Tallwatch only sends JSON, so the body is always UTF-8 text. But your HMAC must run over the raw bytes received, not over a re-encoded string. In strongly-typed languages this usually means Buffer/[]byte/bytes not string. In Python, request.get_data() returns bytes, which is what you want.

Rotating the secret

The signing secret can be changed at any time from the channel form in Tallwatch. The change takes effect on the next dispatch. To rotate without downtime:
1

Generate a new secret

Use openssl rand -base64 32 or equivalent.
2

Add the new secret to your receiver

Update your receiver’s config to accept signatures from EITHER the old or the new secret during the rollover window. Verify with both and accept either.
3

Update Tallwatch

Paste the new secret into the channel form and save. From this moment, all dispatches use the new secret.
4

Remove the old secret from your receiver

Once you’ve confirmed dispatches are coming in signed with the new secret (check your receiver logs), remove the old one from your config.

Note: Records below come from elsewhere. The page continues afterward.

/-- The unit is ready from tick `e` (R217, R218, R220): FILLING, or ARMED where no pre-trigger frame is wanted. -/
def State.acqReady (m : State) (t e : Nat) : State :=
  let p := Page.acq t
  let m := m.ws p [(.acqState, if m.acqPreN t = 0 then 3 else 2), (.acqUnresolved, bit (m.r p .acqTrigSrc == 2))]
  let per := m.acqPeriod t
  m.modAcq t fun a => { a with ready := e, frameT := ceilMul per e, ring := [], accs := [], cap := none, level := none,
                               resolved := 0, fired := false, servAt := e, thr := 0 }

/-- ACQ_CMD.ARM (R216, R217, R226). -/
def State.acqArmOp (m : State) (t : Nat) : State :=
  let p := Page.acq t
  match m.acqArmCheck t with
  | 0 =>
    let role := m.r p .acqRole
    let m := m.ws p [(.acqCommitted, 0), (.acqOutcome, 0), (.acqReason, 0), (.acqArmRefuse, 0), (.acqRecords, 0), (.acqState, 1)]
    let m := m.setAcq t { waiting := (m.acq t).waiting.map fun w => { w with old := true }, endTs := (m.acq t).endTs }
    if role = 0 then m.acqReady t (m.pace + 1)
    else if role = 1 then m.fireProd t 34 (m.pace + 1) 0 else m
  | c => m.w p .acqArmRefuse c

/-- A delivery on ACQ_ARM_IN on tick `e` (R217, R226, R289). -/
def State.acqArmInOp (m : State) (t e : Nat) : State :=
  if m.r (.acq t) .acqState = 1 then m.acqReady t e else m.dropBusy t 24

/-! Marker words and decimation (R235, R236). -/

/-- A VOID marker word. -/
def voidWord : Nat := 7 * 2 ^ 29 + 2 * 2 ^ 26

/-- A word is a marker word: bits [31:29] all ones. -/
def isMarker (w : Nat) : Bool := w / 2 ^ 29 == 7

/-- The word that replaces the words `ws` of one position: the mean of those that are not VOID, with their flags. -/
def meanWord (ws : List Nat) : Nat :=
  let vs := ws.filter fun w => !isMarker w
  match vs with
  | [] => voidWord
  | w :: _ =>
    let code := roundFree ((vs.map (sext 24)).foldl (· + ·) 0) vs.length
    enc 24 code + 2 ^ 24 * (vs.foldl (fun a w => a ||| bits w 24 4) 0) + 2 ^ 28 * bit (w.testBit 28)

/-- F frames become one (R235). -/
def combine (compare : Bool) (fs : List Frame) : Frame :=
  match fs with
  | [] => {}
  | [f] => f
  | f :: _ =>
    let ends := (fs.getLast?.map (·.endT)).getD f.endT
    let words :=
      if compare then [fs.foldl (fun a g => a ||| (g.words.getD 0 0 % 2 ^ 18)) 0 + f.words.getD 0 0 / 2 ^ 18 * 2 ^ 18]
      else (List.range f.words.length).map fun i => meanWord (fs.map fun g => g.words.getD i voidWord)
    { tick := f.tick, endT := ends, words := words, noRefin := fs.any (·.noRefin) }

/-- The RATE marker frame before granule `g` at factor 2^`lf` (R236). -/
def rateMarker (compare : Bool) (n lf g : Nat) (e : Nat) : Frame :=
  if compare then { tick := e, words := [2 ^ 31 + 2 ^ 20 + lf * 2 ^ 24, g % 2 ^ 32], marker := true }
  else { tick := e, words := List.replicate n (7 * 2 ^ 29 + 2 ^ 26 + lf * 2 ^ 23 + g % 2 ^ 23), marker := true }

/-! Capture (R217, R221, R222, R234, R235, R237). -/

/-! The write port (R233, R248). -/

/-- The bytes of a record that the port has yet to carry, and what is left of them after `k` bytes. -/
def Outgo.total (o : Outgo) : Nat := o.pre + o.buf + o.head
def Outgo.take (o : Outgo) (k : Nat) : Outgo := ⟨o.pre - k, o.buf - (k - o.pre), o.head - (k - (o.pre + o.buf))⟩

/-- What the port has yet to carry, record by record in their order. -/
def AcqDyn.outs (a : AcqDyn) : List Outgo := a.waiting.map (·.out) ++ (a.cap.map (·.out)).toList

/-- The stream part of the buffer holds so many bytes (R234); so many wait for the port in all. -/
def AcqDyn.fill (a : AcqDyn) : Nat := (a.outs.map (·.buf)).sum
def AcqDyn.owed (a : AcqDyn) : Nat := (a.outs.map (·.total)).sum

/-- The records that wait after the port has carried `k` bytes, and how many of these are left for the record in capture. -/
def takeWaiting : Nat → List WaitRec → List WaitRec × Nat
  | k, [] => ([], k)
  | k, w :: l =>
    let r := takeWaiting (k - w.out.total) l
    ({ w with out := w.out.take k } :: r.1, r.2)

/-- The port has carried `k` bytes. -/
def AcqDyn.carried (a : AcqDyn) (k : Nat) : AcqDyn :=
  let r := takeWaiting k a.waiting
  { a with waiting := r.1, cap := a.cap.map fun c => { c with out := c.out.take r.2 } }

/-- The first post-trigger frame comes: the record keeps its last PRE frames of `fb` bytes before it (R221, R222). -/
def Rec.open_ (c : Rec) (preN fb : Nat) : Rec :=
  if c.opened then c
  else
    let fs := c.frames.drop (c.frames.length - preN)
    { c with opened := true, frames := fs, pre := fs.length, mark := fs.length, out := { c.out with pre := fs.length * fb } }

/-- A frame of `fb` bytes enters the stream part of the buffer. -/
def Rec.push (c : Rec) (f : Frame) (fb : Nat) : Rec :=
  { c with frames := c.frames ++ [f], out := { c.out with buf := c.out.buf + fb } }

/-- The post-trigger frame `f` is the next of the record in capture (R234, R235, R237): a rate reduction decided for this
boundary counts and takes place with its marker frame, the frames of a decimation are gathered, and a full stream buffer cuts the
record at the last granule boundary, behind the marker that stands there. -/
def State.capturePost (m : State) (t : Nat) (f : Frame) : State :=
  match (m.acq t).cap with
  | none => m
  | some c =>
    let cmp := m.r (.acq t) .acqSrc == 1
    let g := m.acqG t
    let fb := m.acqFb t
    let c := c.open_ (m.acqPreN t) fb
    let c := { c with winEnd := f.endT, seen := c.seen + 1 }
    let m := m.modAcq t fun a => { a with cap := some c }
    if c.overflow then m
    else
      let full := decide (393216 < (m.acq t).fill + fb)
      let bnd := (c.seen - 1) % g = 0
      let gran := ceilDiv c.pre g + (c.seen - 1) / g
      let cut := fun (m : State) (c : Rec) => (m.inc (.acq t) .acqOvfCnt).modAcq t fun a =>
        { a with cap := some { c with overflow := true, rr := 0, group := [], frames := c.frames.take c.mark } }
      let c := if bnd then { c with mark := c.frames.length } else c
      let red := bnd ∧ c.rr ≠ 0
      let m := if red then m.inc (.acq t) .acqRrCnt else m
      if red ∧ full then cut m c
      else
        let c := if red then
            { c.push (rateMarker cmp (fb / 4) (c.factor + 1) gran f.tick) fb with
              rr := 0, cause := c.cause ||| c.rr, factor := c.factor + 1, mark := c.frames.length + 1 } else c
        let m := m.modAcq t fun a => { a with cap := some c }
        let grp := c.group ++ [f]
        if grp.length < 2 ^ c.factor then m.modAcq t fun a => { a with cap := some { c with group := grp } }
        else if 393216 < (m.acq t).fill + fb then cut m c
        else m.modAcq t fun a => { a with cap := some { c.push (combine cmp grp) fb with group := [] } }

/-- Frame `f` is captured (R217, R218, R221): into the pre-trigger ring, or into the record in capture, before its first
post-trigger frame where its tick precedes the trigger. -/
def State.captureFrame (m : State) (t : Nat) (f : Frame) : State :=
  let p := Page.acq t
  match (m.acq t).cap with
  | none =>
    let keep := m.acqPreN t + (if m.r p .acqSrc = 1 then 128 else 6)
    let m := m.modAcq t fun a => let r := a.ring ++ [f]; { a with ring := r.drop (r.length - keep) }
    if m.r p .acqState = 2 ∧ m.acqPreN t ≤ (m.acq t).ring.length then m.w p .acqState 3 else m
  | some c =>
    if c.opened ∧ m.acqLen t - m.acqPreN t ≤ c.seen then m
    else if f.tick < c.trig then m.modAcq t fun a => { a with cap := some { c with frames := c.frames ++ [f] } }
    else m.capturePost t f

/-! Triggers (R219 to R225, R241). -/

/-- A trigger is ignored and counted (R223). -/
def State.acqMissed (m : State) (t : Nat) : State :=
  (m.inc (.acq t) .acqMissedCnt).modAcq t fun a => { a with missed := a.missed + 1 }

/-- A byte offset of the home site's region in the Archive, and record `n`'s slot (R228). -/
def State.recSlot (m : State) (t n : Nat) : Nat :=
  let p := Page.acq t
  let k := m.r p .acqDestPages * 0x200000 / m.acqSlotBytes t
  (m.region (m.home t)).1 + m.r p .acqDestBase * 64 + n % max k 1 * m.acqSlotBytes t

/-- A trigger delivered on tick `e` is missed, unless another trigger delivery fell on that tick: two make one trigger (R223). -/
def State.deliveryMissed (m : State) (t e : Nat) : State := if (m.acq t).trigAt = e + 1 then m else m.acqMissed t

/-- A trigger is delivered on tick `e`. -/
def State.noteTrig (m : State) (t e : Nat) : State := m.modAcq t fun a => { a with trigAt := e + 1 }

/-- A record opens at trigger tick `trig`, known on tick `e`, `firer` where the unit's own condition fired the group (R217,
R221, R223, R225, R231, R241): the slot's TYPE byte becomes 0 (R232), a read-modify-write of its word (R244); frames already
captured from the trigger tick on are its first post-trigger frames. A LEVEL condition that no frame has resolved stays so (R220).
-/
def State.openRecord (m : State) (t e trig sub source h : Nat) (frac : Nat := 0) (firer : Bool := false) : State :=
  let a := m.acq t
  let p := Page.acq t
  if trig < a.ready then m.acqMissed t
  else
    let pre := a.ring.filter fun f => decide (f.tick < trig)
    let post := a.ring.filter fun f => decide (trig ≤ f.tick)
    let c : Rec := { n := a.recN, trig := trig, sub := sub, source := source, firer := firer, frames := pre,
                     frac := frac, missed := if a.recN = 0 then 0 else a.missed,
                     dead := match a.prevTrig with | some q => a.ready - q | none => 0 }
    let m := m.w p .acqState 4
    let m := m.setAcq t { a with cap := some c, ring := [], prevTrig := some trig, missed := 0, fired := false }
    let m := if m.archOn then (m.postArc (m.home t) 1).arcWrite Config.acqUnit (m.recSlot t c.n) [0] else m
    let m := m.fireProd t 36 e h
    post.foldl (fun m f => m.captureFrame t f) m

/-- A trigger condition of the unit's own source (R219, R223, R225): `e` the open tick, `c` the tick of the condition. A SOLO unit
opens a record; a group member fires ACQ_FIRE_OUT. -/
def State.acqTrigger (m : State) (t e c trig sub source h : Nat) (frac : Nat := 0) : State :=
  let st := m.r (.acq t) .acqState
  if st = 4 ∨ st = 5 then m.acqMissed t
  else if st = 2 ∨ st = 3 then
    if m.r (.acq t) .acqRole = 0 then m.openRecord t e trig sub source h frac
    else (m.fireProd t 35 (c + 1) h false [t]).modAcq t fun a => { a with fired := true }
  else m

/-- ACQ_CMD.TRIG (R219): acts with the SOFT source. -/
def State.acqSoftTrig (m : State) (t : Nat) : State :=
  if m.r (.acq t) .acqTrigSrc = 0 then m.acqTrigger t (m.pace + 1) m.pace (m.pace + 1) 0 0 0 else m

/-- A delivery on ACQ_TRIG_IN on tick `e` (R219, R223, R289): in CAPTURE and REARM it is missed whatever the unit's source. -/
def State.acqTrigInOp (m : State) (t e h : Nat) : State :=
  let st := m.r (.acq t) .acqState
  if st = 0 ∨ st = 1 ∨ st = 6 then m.dropBusy t 26
  else if st = 4 ∨ st = 5 then (m.deliveryMissed t e).noteTrig t e
  else if m.r (.acq t) .acqTrigSrc = 1 then (m.noteTrig t e).acqTrigger t e e (e - m.r (.acq t) .acqTrigLat) 0 1 (h + 1) else m

/-- A delivery on ACQ_FIRE_IN on tick `e`, `own` where it carries the unit's own fire (R223, R225, R227, R289); a SOLO unit
opens nothing by it. -/
def State.acqFireInOp (m : State) (t e h : Nat) (own : Bool) : State :=
  let st := m.r (.acq t) .acqState
  if st = 0 ∨ st = 1 ∨ st = 6 then m.dropBusy t 25
  else if st = 4 ∨ st = 5 then (m.deliveryMissed t e).noteTrig t e
  else if m.r (.acq t) .acqRole = 0 then m
  else (m.noteTrig t e).openRecord t e (e - m.r (.acq t) .acqTrigLat) 0 15 (h + 1) 0 own

/-- The LEVEL condition judges the word of a captured frame that ends on tick `e` (R220): a crossing uses up its own starting
side, and the crossing frame may itself lie beyond the band on the other. -/
def State.acqLevel (m : State) (t e w : Nat) : State :=
  let p := Page.acq t
  let a := m.acq t
  if m.r p .acqTrigSrc ≠ 2 ∨ isMarker w ∨ w.testBit 24 ∨ w.testBit 25 then m
  else
    let code := sext 24 w
    let lv := sext 24 (m.r p .acqTrigLevel)
    let hy := sext 24 (m.r p .acqTrigHyst)
    let slope := m.r p .acqTrigSlope
    let up := slope != 1
    let dn := slope != 0
    let hitUp := up && a.resolved.testBit 0 && decide (lv ≤ code)
    let hitDn := dn && a.resolved.testBit 1 && decide (code ≤ lv)
    let res0 := up && (decide (code < lv - hy) || (a.resolved.testBit 0 && !hitUp))
    let res1 := dn && (decide (lv + hy < code) || (a.resolved.testBit 1 && !hitDn))
    let hit := hitUp || hitDn
    let frac := match a.level with
      | some old => enc 16 (if code = old then 0 else Int.fdiv ((code - lv) * 65536) (code - old))
      | none => 0
    let m := m.setAcq t { a with level := some code, resolved := bit res0 + 2 * bit res1 }
    let m := if res0 || res1 then m.w p .acqUnresolved 0 else m
    if hit then m.acqTrigger t (e + 4) (e + 4) e 0 2 0 frac else m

Why HMAC-SHA256 and not JWT or mTLS

  • HMAC-SHA256 is simple, fast, and supported by every language without dependencies. Verifying a JWT requires JWS libraries; mutual TLS requires cert provisioning on both sides.
  • JWT would put the payload inside the token, which couples the body shape to the signing format and breaks the body-template feature.
  • mTLS is more secure but operationally heavier — you’d need a cert per workspace and a renewal pipeline.
For a webhook receiver, signed HMAC is the right tool. We may add JWT or mTLS for higher-tier customers later, but won’t deprecate HMAC.